Going through the entries, how many lines include the string "blockTable"? Answer only with the number.

-- Data provided follows --

-- ==== Sys2Proof/Machine/RegFile.lean ====
section
/-! DEFINITION. The register file: looking an address up in the register tables, the reset value of each register, and
the sorted list of registers that differ from it. -/

set_option Elab.async false

namespace Sys2Proof.Machine

/-- The divisor column of Table 2.1; 0x0010 for the clusters (Table 2.2). -/
def clkDomainDivisor (n : Nat) : Nat :=
  if n < 8 then 16 else if n < 10 then 10 else if n < 13 then 8 else if n < 18 then 16 else if n < 20 then 20
  else if n = 20 then 16 else if n = 21 then 40 else if n = 22 then 200 else if n = 23 then 20 else 2

/-- The reserved-minimum column of the attachments' table (R156), in cells. -/
def attachmentMinimum (a : Nat) : Nat :=
  if a < 4 then 4096 else if a = 4 then 2048 else if a = 5 then 16384 else if a = 6 then 8192 else if a = 7 then 32768
  else if a = 8 then 4096 else if a = 9 then 16384 else if a = 10 then 32768 else 2048

/-- The reset value of one field of the register with indices `i`, `j`. -/
def ResetRule.value (i j : Nat) : ResetRule → Nat
  | .const n => n
  | .notStated n => n
  | .clkDomDiv => clkDomainDivisor i
  | .swcAttMin => attachmentMinimum i
  | .swcLossless => if j = 3 then 1 else 0
  | .swcHdrm => if j = 3 then 640 else 0
  | .wflShift => if i < 5 then 0 else 4
  | .wflFixed => if i < 4 then 1 else 0
  | .wflDin => if i < 3 then 0xFFFFFFFF else 0x72
  | .cluPart => 15

/-- A register found by address: its block, instance, row, indices, and whether the address is the high word of a pair. -/
structure RegHit where
  block : Nat
  inst : Nat
  row : RegRow
  i : Nat
  j : Nat
  high : Bool
  deriving DecidableEq, Repr

/-- Whether an offset within an index's stride is the register itself or the high word of its pair. -/
def wordOf (wide : Bool) (rem : Nat) : Option Bool :=
  if rem = 0 then some false else if wide && rem == 4 then some true else none

/-- Where offset `off` of a block falls in one row, if it does: the indices and which word of a pair. -/
def RegRow.find (r : RegRow) (off : Nat) : Option (Nat × Nat × Bool) :=
  if off < r.off then none else
  match r.dims with
  | [] => (wordOf r.wide (off - r.off)).map fun h => (0, 0, h)
  | [(n, st)] =>
    if (off - r.off) / st < n then (wordOf r.wide ((off - r.off) % st)).map fun h => ((off - r.off) / st, 0, h) else none
  | (n, st) :: (m, st') :: _ =>
    if (off - r.off) / st < n ∧ (off - r.off) % st / st' < m then
      (wordOf r.wide ((off - r.off) % st % st')).map fun h => ((off - r.off) / st, (off - r.off) % st / st', h)
    else none

/-- The first row of a block's table that holds offset `off`. -/
def findRow (n inst off : Nat) : List RegRow → Option RegHit
  | [] => none
  | r :: rs =>
    match r.find off with
    | some (i, j, h) => some ⟨n, inst, r, i, j, h⟩
    | none => findRow n inst off rs

/-- The block of Table 0.6 with number `n`. -/
def findBlock (n : Nat) : List BlockRow → Option BlockRow
  | [] => none
  | b :: bs => if b.n ≤ n ∧ n < b.n + b.count then some b else findBlock n bs

/-- R13: the register space is 0x00F0_0000_0000 to 0x00F0_00FF_FFFF; the block number of an address in it. -/
def blockNumber (addr : Nat) : Option Nat :=
  if 0x00F000000000 ≤ addr ∧ addr < 0x00F001000000 then some ((addr - 0x00F000000000) / 0x10000) else none

/-- The offset of a register address within its block. -/
def blockOffset (addr : Nat) : Nat := addr % 0x10000

/-- Whether the address lies in an assigned block (R15). -/
def assigned (addr : Nat) : Bool :=
  match blockNumber addr with
  | some n => (findBlock n blockTable).isSome
  | none => false

/-- The register at an address, if its block is assigned and the offset holds one (R14). -/
def findReg (addr : Nat) : Option RegHit :=
  match blockNumber addr with
  | some n =>
    match findBlock n blockTable with
    | some b => findRow n (n - b.n) (blockOffset addr) b.regs
    | none => none
  | none => none

/-- Whether the hit is an instance of the register whose first instance is at `a`. -/
def RegHit.is (h : RegHit) (a : Nat) : Bool := blockAddr (h.block - h.inst) h.row.off == a

/-- The reset word of a register, from the fields of its row. -/
def RegHit.resetWord (h : RegHit) : Nat :=
  h.row.fields.foldl (fun w f => w + f.reset.value h.i h.j * 2 ^ f.lo) 0

/-- What a register reads as when the register file lists nothing for it: its reset value. -/
def resetValue (addr : Nat) : DWord :=
  match findReg addr with
  | some h => BitVec.ofNat 64 h.resetWord
  | none => 0

/-- The listed value of an address, if any. -/
def RegFile.find (a : Nat) : List RegCell → Option DWord
  | [] => none
  | c :: cs => if c.addr = a then some c.val else RegFile.find a cs

/-- The list without the address. -/
def RegFile.erase (a : Nat) : List RegCell → List RegCell
  | [] => []
  | c :: cs => if c.addr = a then RegFile.erase a cs else c :: RegFile.erase a cs

/-- The list with the cell put in its place by rising address. -/
def RegFile.insert (c : RegCell) : List RegCell → List RegCell
  | [] => [c]
  | d :: ds => if c.addr < d.addr then c :: d :: ds else d :: RegFile.insert c ds

/-- The value of a register. -/
def RegFile.get (a : Nat) (l : List RegCell) : DWord := (RegFile.find a l).getD (resetValue a)

/-- Store a register, keeping the canonical form: rising addresses, no cell equal to the reset value. -/
def RegFile.set (a : Nat) (v : DWord) (l : List RegCell) : List RegCell :=
  if v = resetValue a then RegFile.erase a l else RegFile.insert ⟨a, v⟩ (RegFile.erase a l)

/-- The canonical form of the register file. -/
abbrev RegFile.Canonical (l : List RegCell) : Prop :=
  l.Pairwise (fun c d => c.addr < d.addr) ∧ ∀ c ∈ l, c.val ≠ resetValue c.addr

/-- The number in bits [hi:lo] of a word. -/
def extractBits (w hi lo : Nat) : Nat := w / 2 ^ lo % 2 ^ (hi + 1 - lo)

/-- A word with the number `v` put into bits [hi:lo], the other bits kept. -/
def depositBits (w hi lo v : Nat) : Nat :=
  w / 2 ^ (hi + 1) * 2 ^ (hi + 1) + v % 2 ^ (hi + 1 - lo) * 2 ^ lo + w % 2 ^ lo

end Sys2Proof.Machine
end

-- Data provided concluded --

#### Written response
2